→ Entries provided
[Start of section]

-- ==== Sys2Proof/Machine/Dictionary.lean ====
section
/-! DEFINITION. Dictionary requests (R83, R87, R91), counter snapshots (R71 to R73, R93), the wear ledger (R52 to R55) and
host epochs (R45, R49). -/

namespace Sys2Proof.Machine

/-- The management endpoint takes transfers once ENTDAA gave it an address (R88). -/
def State.reaches (s : State) (r : Requester) : Bool :=
  match r with
  | .mgmt => s.mgmt.addr ≠ 0
  | _ => true

/-- R83: a READ is submitted. -/
def execDictRead (r : Requester) (index sub offset : Nat) (irq : Bool) (s : State) : Out :=
  up s fun s => if s.reaches r then s.submit (ridOf r) 0 index sub offset [] 0 false irq else s

/-- R83: a WRITE is submitted with its data. -/
def execDictWrite (r : Requester) (index sub offset : Nat) (data : Bytes) (last irq : Bool) (s : State) : Out :=
  up s fun s => if s.reaches r then s.submit (ridOf r) 1 index sub offset data data.length last irq else s

/-- R80: an INFO request is submitted. -/
def execDictInfo (r : Requester) (index sub : Nat) (irq : Bool) (s : State) : Out :=
  up s fun s => if s.reaches r then s.submit (ridOf r) 2 index sub 0 [] 0 false irq else s

/-- R91: the gateway takes the next pending request. -/
def execGatewayServe (s : State) : Out := up s fun s => s.gwServe

/-- R87: an open image of a requester with no new segment for 100,000 ticks is discarded. -/
def execDomainImageDiscard (r : Requester) (s : State) : Out :=
  up s fun s => { s with gw := { s.gw with
    opens := s.gw.opens.filter fun o => !(o.rid = ridOf r && 100000 ≤ s.tk 80 - o.since) } }

/-! ### Snapshots -/

/-- A snapshot starts (R71): BUSY sets. -/
def State.snapStart (s : State) : State := s.setBit 0x40 1 true

/-- A write of SNAP = 1 (R72): ignored while BUSY, and SNAP_IGNORED sets. -/
def State.snapWrite (s : State) : State := if s.bit 0x40 1 then s.blkFlag 4 else s.snapStart

/-- Complete the requests that waited for the publication (R72, R93): reads of the ledger image, and of counter
entries. -/
def State.snapReplies (s : State) : State :=
  (s.gw.reqs.map Prod.fst).foldl (fun s rid =>
    let r := s.reqr rid
    if r.phase ≠ .snap then s
    else if r.index = 0x8000 then s.captureReply rid s.ledgerImage
    else
      let b := leBytes 4 (s.heldDenied (r.index - 0x4000))
      s.complete rid .ok 0 (match ridPart rid with
        | some p => partFilter p r.index r.sub b
        | none => b)) s

/-- Publish the filled bank (R71): BANK toggles, BLK_SNAP_SEQ counts, BUSY clears; then what waited for it completes. -/
def State.snapPublish (s : State) : State :=
  if !s.bit 0x40 1 then s else
  let (m, s) := s.fillBank
  let s := (s.setBit 0x40 2 (!s.bit 0x40 2)).inc 0x44
  let (tg, s) := s.tag 0x80
  let m := bankPut m 0 (leBytes 4 0x54534E43 ++ leBytes 4 (s.rd 0x44).toNat ++ leBytes 4 (s.rd 0x10).toNat ++
    leBytes 4 0 ++ tg)
  let s := if s.bit 0x40 2 then { s with tel := { s.tel with bank1 := m, part1 := s.tel.moved } }
    else { s with tel := { s.tel with bank0 := m, part0 := s.tel.moved } }
  let s := s.setBit 0x40 1 false
  let s := if s.tel.snapCmd then ({ s with tel := { s.tel with snapCmd := false } } : State).cmdEnd 2 0 0 else s
  s.snapReplies

/-- R71, R72: a write of SNAP = 1. -/
def execSnapshotRequest (s : State) : Out := up s fun s => s.snapWrite

/-- R71: the hidden bank is published. -/
def execSnapshotPublish (s : State) : Out := up s fun s => s.snapPublish

/-- R93: the SNAPSHOT command, once accepted, starts a snapshot. -/
def execSnapshot (s : State) : Out :=
  up s fun s => if s.cmdRunning 2 then { s.snapStart with tel := { s.tel with snapCmd := true } } else s

/-! ### Host epochs -/

/-- Set TICK_EST of station `n` from two adoptions (R45): the difference of the epochs over the ticks between them, in
picoseconds, when it lies in the band. DESIGN CHOICE: the quotient is rounded down to a whole picosecond (log entry 15). -/
def State.measureTick (s : State) (n de dt : Nat) : State :=
  let est := de * 1000000 / dt
  if dt ≠ 0 ∧ 800000 ≤ est ∧ est ≤ 1200000 then s.odSet (0x3000 + n) 0x20 est else s

/-- One station, or the block-level parts as 0x80, adopts a host epoch (R45, R49): its TICKS restart. DEDUCED: two
adoptions are at least 1 s apart when their epochs differ by at least 1,000,000 (log entry 15). The measurement is the work of the
firmware on C6: while that does not run, none is made and none is begun. H0's epoch is kept in the ledger (R52). -/
def State.adopt (s : State) (st e : Nat) : State :=
  let r := s.tagRec st
  let now := s.tk st
  let set (s : State) (ref : Option (Nat × Nat)) : State :=
    { s with tags := sPut {} s.tags st { s.tagRec st with epoch := e, valid := true, adopted := now, ref := ref },
             led := { s.led with lastEpoch := if st = 80 then e else s.led.lastEpoch } }
  if !s.firmwareUp st 6 then set s none
  else match r.ref with
  | none => set s (some (e, now))
  | some (e0, t0) =>
    if e < e0 then set s (some (e, now))
    else if 1000000 ≤ e - e0 then set (s.measureTick st (e - e0) (now - t0)) (some (e, now))
    else set s (some (e0, t0))

/-- R49: the accepted write of HOST_EPOCH is broadcast over Latigo, and completes. -/
def execHostEpochWrite (s : State) : Out :=
  up s fun s =>
    match s.ownReq .own fun i b _ => i = 0x2000 && b = 0x10 with
    | none => s
    | some rid =>
      let f := gwFrame 5 0x7F 0 0x2000 0x10 0 (leBytes 6 (leNat (s.reqr rid).data))
      (if s.ringBrokenBit then s else ({ s with gw := { s.gw with bcast := some f } } : State).emit (.latigo f)).complete rid .ok 0 []

/-! ### The wear ledger -/

/-- The tick period of station `n` in picoseconds: TICK_EST where it is known, else 1 µs (R52, R55). -/
def State.tickPs (s : State) (n : Nat) : Nat :=
  let e := s.odNum (0x3000 + n) 0x20
  if e = 0 then 1000000 else e

/-- 64 hours in picoseconds. -/
def hourPs : Nat := 230400000000 * 10 ^ 6

/-- R55: each 64 hours in HOUR_ACCUM blow one hour-step fuse bit, unless the counter is full, and the accumulator drops by that
amount. -/
def State.hourStep (s : State) : State :=
  if s.led.hourPs < hourPs then s else
  { s with led := { s.led with hourPs := s.led.hourPs % hourPs },
           fuses := { s.fuses with hourSteps := min (s.fuses.hourSteps + s.led.hourPs / hourPs) 2304 } }

/-- R55. -/
def execHourStep (s : State) : Out := up s fun s => s.hourStep

/-- The band of TEMP_S for a temperature (R52). -/
def tempBand (t : Int) : Nat :=
  if t < 45 then 0 else if t < 60 then 1 else if t < 75 then 2 else if t < 85 then 3 else if t < 95 then 4
  else if t ≤ 105 then 5 else 6

/-- Add to one band. -/
def addBand : List Nat → Nat → Nat → List Nat
  | [], _, _ => []
  | x :: xs, 0, d => (x + d) :: xs
  | x :: xs, n + 1, d => x :: addBand xs n d

/-- Put a 16-bit number into the place of station `n` in a telemetry entry (R519, R528). -/
def State.telPut (s : State) (sub n v : Nat) : State :=
  let b := s.odBlob 0xA000 sub
  s.odPutBytes 0xA000 sub (b.take (2 * n) ++ leBytes 2 v ++ b.drop (2 * n + 2))

/-- R52, R519: 1,000 ticks after its last sample, station `st` samples its sensor and adds the elapsed time to one band. DEDUCED:
the ticks count at their nominal microsecond, since TICK_EST serves the hour accumulator and powered time alone (R45, log entry 76). -/
def execTempSample (st : Nat) (temp : Int) (s : State) : Out :=
  up s fun s =>
    if st < 100 && s.fuses.stations.testBit st && 1000 ≤ s.tk st - (sGet {} s.wear st).sampled then
      let w := sGet {} s.wear st
      let s := s.telPut 4 st (temp % 65536).toNat
      { s with wear := sPut {} s.wear st { w with
          temps := addBand w.temps (tempBand temp) ((s.tk st - w.sampled) * 10 ^ 6),
          tempMax := if w.seen then max w.tempMax temp else temp, seen := true, sampled := s.tk st } }
    else s

/-- Add one station record of a ledger image to the station's counts, and take the larger TEMP_MAX (R53). DESIGN CHOICE: a station
that has not sampled counts with the 0 of its record (log entry 77). -/
def wearAdd (w : WearRec) (img : Bytes) (n : Nat) : WearRec :=
  let o := 128 + n * 64
  let tm := (fieldAt img (o + 28) 2 : Int)
  let tm := if tm < 32768 then tm else tm - 65536
  { w with
    temps := (w.temps.zipIdx).map fun e => e.1 + fieldAt img (o + 4 * e.2) 4 * 10 ^ 12
    tempMax := max w.tempMax tm
    seen := true
    retrains := satAdd 32 w.retrains (fieldAt img (o + 32) 4)
    corrErr := satAdd 64 w.corrErr (fieldAt img (o + 36) 8)
    leaseBreaks := satAdd 32 w.leaseBreaks (fieldAt img (o + 44) 4) }

/-- Add an image to the live ledger (R53). -/
def State.ledgerAdd (s : State) (img : Bytes) : State :=
  let l := s.led
  let s := { s with
    led := { l with
      powerPs := l.powerPs + fieldAt img 64 8 * 10 ^ 12, hourPs := l.hourPs + fieldAt img 72 8 * 10 ^ 6,
      corrErrTotal := satAdd 64 l.corrErrTotal (fieldAt img 80 8),
      leaseBreaksTotal := satAdd 32 l.leaseBreaksTotal (fieldAt img 88 4),
      restoreCount := satAdd 32 l.restoreCount (fieldAt img 92 4 + 1), restored := true },
    wear := (List.range 100).foldl (fun m n =>
      if s.fuses.stations.testBit n then sPut {} m n (wearAdd (sGet {} m n) img n) else m) s.wear }
  s.hourStep

/-- Whether a ledger image may be restored (R53). -/
def State.ledgerOk (s : State) (img : Bytes) : Bool :=
  img.length = 6528 && fieldAt img 0 4 = 0x4C564843 && fieldAt img 4 2 = 1 && fieldAt img 6 2 = 100 &&
    fieldAt img 8 8 = s.fuses.serial && fieldAt img 16 2 ≤ s.fuses.powerCycles

/-- R53: the accepted write of LEDGER_IMAGE restores the ledger, or is refused and leaves it unchanged. -/
def execLedgerRestore (s : State) : Out :=
  up s fun s =>
    match s.ownReq .own fun i b o => i = 0x8000 && b = 2 && o = 1 with
    | none => s
    | some rid =>
      let img := (s.reqr rid).data
      if !s.ledgerOk img then s.complete rid .invalid 0 []
      else if s.led.restored then s.complete rid .notNow 8 []
      else (s.ledgerAdd img).complete rid .ok 0 []

/-- R54, R72: the accepted read of LEDGER_IMAGE takes a snapshot; while one is BUSY it waits for the next. The image is
returned at the publication. -/
def execLedgerExport (s : State) : Out :=
  up s fun s =>
    match s.ownReq .own fun i b o => i = 0x8000 && b = 2 && o = 0 with
    | none => s
    | some rid =>
      if s.bit 0x40 1 then s
      else
        let t := s.setReqr rid { s.reqr rid with phase := .snap }
        t.snapStart

end Sys2Proof.Machine
end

[End of section]

→ Problem to solve
Take the entries above and return only the lines from the one with "def State.snapReplies (s" to the one with "is published. -/", both included, unchanged.

→ Response below
def State.snapReplies (s : State) : State :=
  (s.gw.reqs.map Prod.fst).foldl (fun s rid =>
    let r := s.reqr rid
    if r.phase ≠ .snap then s
    else if r.index = 0x8000 then s.captureReply rid s.ledgerImage
    else
      let b := leBytes 4 (s.heldDenied (r.index - 0x4000))
      s.complete rid .ok 0 (match ridPart rid with
        | some p => partFilter p r.index r.sub b
        | none => b)) s

/-- Publish the filled bank (R71): BANK toggles, BLK_SNAP_SEQ counts, BUSY clears; then what waited for it completes. -/
def State.snapPublish (s : State) : State :=
  if !s.bit 0x40 1 then s else
  let (m, s) := s.fillBank
  let s := (s.setBit 0x40 2 (!s.bit 0x40 2)).inc 0x44
  let (tg, s) := s.tag 0x80
  let m := bankPut m 0 (leBytes 4 0x54534E43 ++ leBytes 4 (s.rd 0x44).toNat ++ leBytes 4 (s.rd 0x10).toNat ++
    leBytes 4 0 ++ tg)
  let s := if s.bit 0x40 2 then { s with tel := { s.tel with bank1 := m, part1 := s.tel.moved } }
    else { s with tel := { s.tel with bank0 := m, part0 := s.tel.moved } }
  let s := s.setBit 0x40 1 false
  let s := if s.tel.snapCmd then ({ s with tel := { s.tel with snapCmd := false } } : State).cmdEnd 2 0 0 else s
  s.snapReplies

/-- R71, R72: a write of SNAP = 1. -/
def execSnapshotRequest (s : State) : Out := up s fun s => s.snapWrite

/-- R71: the hidden bank is published. -/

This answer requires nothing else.